Wardle, H., John, A., Dymond, S., & McManus, S. (2020). Problem gambling and suicidality in England: Secondary analysis of a representative cross-sectional survey. Public Health, 184, 11–16. https://doi.org/10.1016/j.puhe.2020.03.024

Abstract:

Objectives: Problem gamblers in treatment are known to be at high risk for suicidality, but few studies have examined if this is evident in community samples. Evidence is mixed on the extent to which an association between problem gambling and suicidality may be explained by psychiatric comorbidity. We tested whether they are associated after adjustment for co-occurring mental disorders and other factors.

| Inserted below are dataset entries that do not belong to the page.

theorem irqMove_keepsAgent : KeepsAgent irqMove := by
  intro s
  change EndsIn _ _ _ s (irqMove s)
  unfold irqMove
  cases s.blk.irqPos with
  | idle =>
    dsimp only
    split
    · exact .of_same rfl rfl rfl
    · exact takeEvent_agentKept s _ _
  | wantStatus t => exact irqRead_keepsAgent _ _ (.haveStatus t) s
  | haveStatus t r => cases r <;> exact .of_same rfl rfl rfl
  | pairs t todo =>
    cases todo with
    | nil => exact .of_same rfl rfl rfl
    | cons x rest =>
      dsimp only
      split
      · exact .of_same rfl rfl rfl
      · exact .of_same rfl rfl rfl
  | wantFlag t c i flags todo => exact irqRead_keepsAgent c _ (.haveFlag t c i flags todo) s
  | haveFlag t c i flags todo r => cases r <;> exact .of_same rfl rfl rfl
  | dispatch t c left flags todo =>
    cases left with
    | nil => exact (preempt_agentKept s c flags).trans (.of_same rfl rfl rfl)
    | cons h rest => exact .of_same rfl rfl rfl
  | wantHook t c todo => exact irqRead_keepsAgent c _ (.haveHook t c todo) s
  | haveHook t c todo r =>
    cases r with
    | none => exact .of_same rfl rfl rfl
    | some b => exact (feedHook_agentKept s c _ _).trans (.of_same rfl rfl rfl)

/-- A linefeed unit of a ringer, and its next position. -/
theorem ringerUnit_keepsAgent (c : Chan) (req : LfState) (p : LfResult → RingPos) :
    KeepsAgent (whenGranted (.ringer c) (do
      let res ← setLineFeed moment c req
      changeS (fun s' => s'.setRingPos c (p res)))) :=
  whenGranted_keepsAgent (.ringer c) (bind_ends agentKept_closedOps (ringerLineFeed_ends agentKept_closedOps c req) fun _ =>
    changeS_ends fun s => setChan_agentKept s c _)

theorem ringerMove_keepsAgent (c : Chan) : KeepsAgent (ringerMove c) := by
  intro s
  change EndsIn _ _ _ s (ringerMove c s)
  unfold ringerMove
  dsimp only
  split
  · cases (s.chan c).ring.pos with
    | ready => exact startPhase_agentKept s c
    | wantPhase req d => exact ringerUnit_keepsAgent c req (.havePhase d) s
    | havePhase d res => cases res <;> exact setChan_agentKept _ c _
    | waiting =>
      dsimp only
      split
      · exact startPhase_agentKept s c
      · exact .of_same rfl rfl rfl
    | wantExit reason => exact ringerUnit_keepsAgent c .idle (.haveExit reason) s
    | haveExit reason res => cases res <;> exact setChan_agentKept _ c _
    | ended => exact setChan_agentKept s c _
  · exact .of_same rfl rfl rfl

/-- Every move of another agent leaves the command agent and a free transport alone, or resets both. -/
theorem move_keepsAgent (slot : Slot) : KeepsAgent (move slot) := by
  cases slot with
  | command => exact pure_ends agentKept_closedOps ()
  | eventPort => exact eventMove_keepsAgent
  | interrupt => exact irqMove_keepsAgent
  | ringer c => exact ringerMove_keepsAgent c
  | tick ms => exact changeS_ends fun _ => .of_same rfl rfl rfl
  | reset => exact fun _ => ⟨⟨rfl, rfl⟩, rfl⟩

theorem move_atRest {s : State} (hs : s.AtRest) (slot : Slot) : (settle ((move slot).run s)).AtRest := by
  obtain kept | reset := (move_keepsAgent slot s).settle
  · exact kept.atRest hs
  · exact reset

theorem move_free (slot : Slot) {s : State} (hs : s.blk.grant = .none) : (settle ((move slot).run s)).blk.grant = .none := by
  obtain ⟨-, -, hg⟩ | ⟨-, hg⟩ := (move_keepsAgent slot s).settle
  · exact hg hs
  · exact hg

/-! ### The host commands -/

/-- Begun with the transport free, the sequence leaves it free, however it ends (R80). -/
def LeavesFree {α : Type} (x : Run α) : Prop := ∀ s, s.blk.grant = .none → (settle (x.run s)).blk.grant = .none

section
variable {α β : Type}

theorem bind_leavesFree {x : Run α} {f : α → Run β} (hx : LeavesFree x) (hf : ∀ a, LeavesFree (f a)) :
    LeavesFree (x >>= f) := by
  intro s hs
  have h := hx s hs
  rw [run_bind]
  cases hr : x.run s with
  | ok a t =>
    rw [hr] at h
    exact hf a t h
  | error e t =>
    rw [hr] at h
    exact h

theorem pure_leavesFree (a : α) : LeavesFree (pure a : Run α) := fun _ hs => hs

theorem readS_leavesFree (f : State → α) : LeavesFree (readS f) := fun _ hs => hs

theorem raise_leavesFree (st : Status) (info : Word) : LeavesFree (raise st info : Run α) := fun _ hs => hs

theorem changeS_leavesFree {f : State → State} (hf : ∀ s, AgentKept s (f s)) : LeavesFree (changeS f) := by
  intro s hs
  obtain ⟨-, -, hg⟩ := hf s
  exact hg hs

theorem require_leavesFree (b : Bool) (st : Status) : LeavesFree (require b st) := by
  cases b
  · exact raise_leavesFree st 0
  · exact pure_leavesFree ()

theorem activeChannel_leavesFree (ch : BitVec 4) : LeavesFree (activeChannel ch) := by
  intro s hs
  rw [run_activeChannel]
  split <;> exact hs

theorem decodeField_leavesFree (ch : BitVec 4) (idx : BitVec 12) : LeavesFree (decodeField ch idx) := by
  unfold decodeField
  split
  · exact pure_leavesFree _
  · exact raise_leavesFree _ 0

theorem point_leavesFree : LeavesFree point :=
  point_keeps (fun s => s.blk.grant = .none) (fun _ _ => id) fun slot _ => move_free slot

/-- Whatever a unit does, the transport is free when it has ended. -/
theorem holding_leavesFree (g : Grant) (body : Run α) : LeavesFree (holding g body) := by
  intro s _
  rw [run_holding]
  split <;> rfl

theorem atomicUnit_leavesFree (body : Run α) : LeavesFree (atomicUnit body) :=
  bind_leavesFree point_leavesFree fun _ => bind_leavesFree (holding_leavesFree .command body) fun a =>
    bind_leavesFree point_leavesFree fun _ => pure_leavesFree a

/-- A command that is one atomic unit on an active channel. -/
theorem channelUnit_leavesFree (ch : BitVec 4) {body : Chan → Run α} {f : α → Run β} (hf : ∀ a, LeavesFree (f a)) :
    LeavesFree (do let c ← activeChannel ch; let a ← atomicUnit (body c); f a) :=
  bind_leavesFree (activeChannel_leavesFree ch) fun _ => bind_leavesFree (atomicUnit_leavesFree _) hf

/-- A command that is one change on an active channel. -/
theorem channelChange_leavesFree (ch : BitVec 4) {f : State → Chan → State}
    (hf : ∀ s c, AgentKept s (f s c)) (rdata : Word) :
    LeavesFree (do let c ← activeChannel ch; changeS (fun s => f s c); pure rdata : Run Word) :=
  bind_leavesFree (activeChannel_leavesFree ch) fun c => bind_leavesFree (changeS_leavesFree fun s => hf s c) fun _ =>
    pure_leavesFree rdata

end

theorem delay_leavesFree (ms : Half) : LeavesFree (delay ms) :=
  bind_leavesFree (readS_leavesFree _) fun _ => bind_leavesFree point_leavesFree fun _ => changeS_leavesFree fun s => by
    unfold State.passUntil
    split <;> exact .of_same rfl rfl rfl

theorem writeSeeds_leavesFree (c : Chan) (base : Byte) (seeds : Word) (l : List Nat) :
    LeavesFree (writeSeeds c base seeds l) := by
  induction l with
  | nil => exact pure_leavesFree ()
  | cons i rest ih => exact bind_leavesFree (atomicUnit_leavesFree _) fun _ => ih

theorem writeAllSeeds_leavesFree (base : Byte) (seeds : Word) (l : List Chan) :
    LeavesFree (writeAllSeeds base seeds l) := by
  induction l with
  | nil => exact pure_leavesFree ()
  | cons c rest ih => exact bind_leavesFree (writeSeeds_leavesFree c base seeds _) fun _ => ih

theorem scanCal_leavesFree (calStatus : Byte) (l : List Chan) (b : Option Chan) : LeavesFree (scanCal calStatus l b) := by
  induction l generalizing b with
  | nil => exact pure_leavesFree b
  | cons c rest ih => exact bind_leavesFree (atomicUnit_leavesFree _) fun _ => ih _

theorem pollCal_leavesFree (calStatus : Byte) (pause : Half) (l : List Chan) (k : Nat) (b : Option Chan) :
    LeavesFree (pollCal calStatus pause l k b) := by
  induction k generalizing b with
  | zero => exact raise_leavesFree _ _
  | succ k ih =>
    refine bind_leavesFree (scanCal_leavesFree calStatus l none) fun x => ?_
    cases x with
    | none => exact pure_leavesFree ()
    | some c =>
      dsimp only
      split
      · exact ih _
      · exact bind_leavesFree (delay_leavesFree pause) fun _ => ih _

theorem calibrate_leavesFree (len : Byte) (seeds : Word) : LeavesFree (calibrate len seeds) :=
  bind_leavesFree (require_leavesFree _ _) fun _ => bind_leavesFree (readS_leavesFree _) fun _ =>
    bind_leavesFree (readS_leavesFree _) fun _ => bind_leavesFree (writeAllSeeds_leavesFree _ _ _) fun _ =>
    bind_leavesFree (readS_leavesFree _) fun _ => bind_leavesFree (readS_leavesFree _) fun _ =>
    bind_leavesFree (pollCal_leavesFree _ _ _ _ _) fun _ => pure_leavesFree _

Study design: Secondary analysis of the Adult Psychiatric Morbidity Survey 2007, a cross-sectional national probability sample survey of 7403 adults living in households in England. Methods: Rates of suicidality in problem gamblers and the rest of the population were compared. A series of logistic regression models assessed the impact of adjustment on the relationship between problem gambling and suicidality. Results: Past year suicidality was reported in 19.2% of problem gamblers, compared with 4.4% in the rest of the population. Their unadjusted odds ratios (OR) of suicidality were 5.3 times higher. Odds attenuated but remained significant when depression and anxiety disorders, substance dependences, attentiondeficit/hyperactivity disorder, and other factors were accounted for (adjusted OR = 2.9, 95% confidence interval = 1. 1, 8.1 P = 0.023). Conclusions: Problem gamblers are a high-risk group for suicidality. This should be recognised in individual suicide prevention plans and local and national suicide prevention strategies. While some of this relationship is explained by other factors, a significant and substantial association between problem gambling and suicidality remains.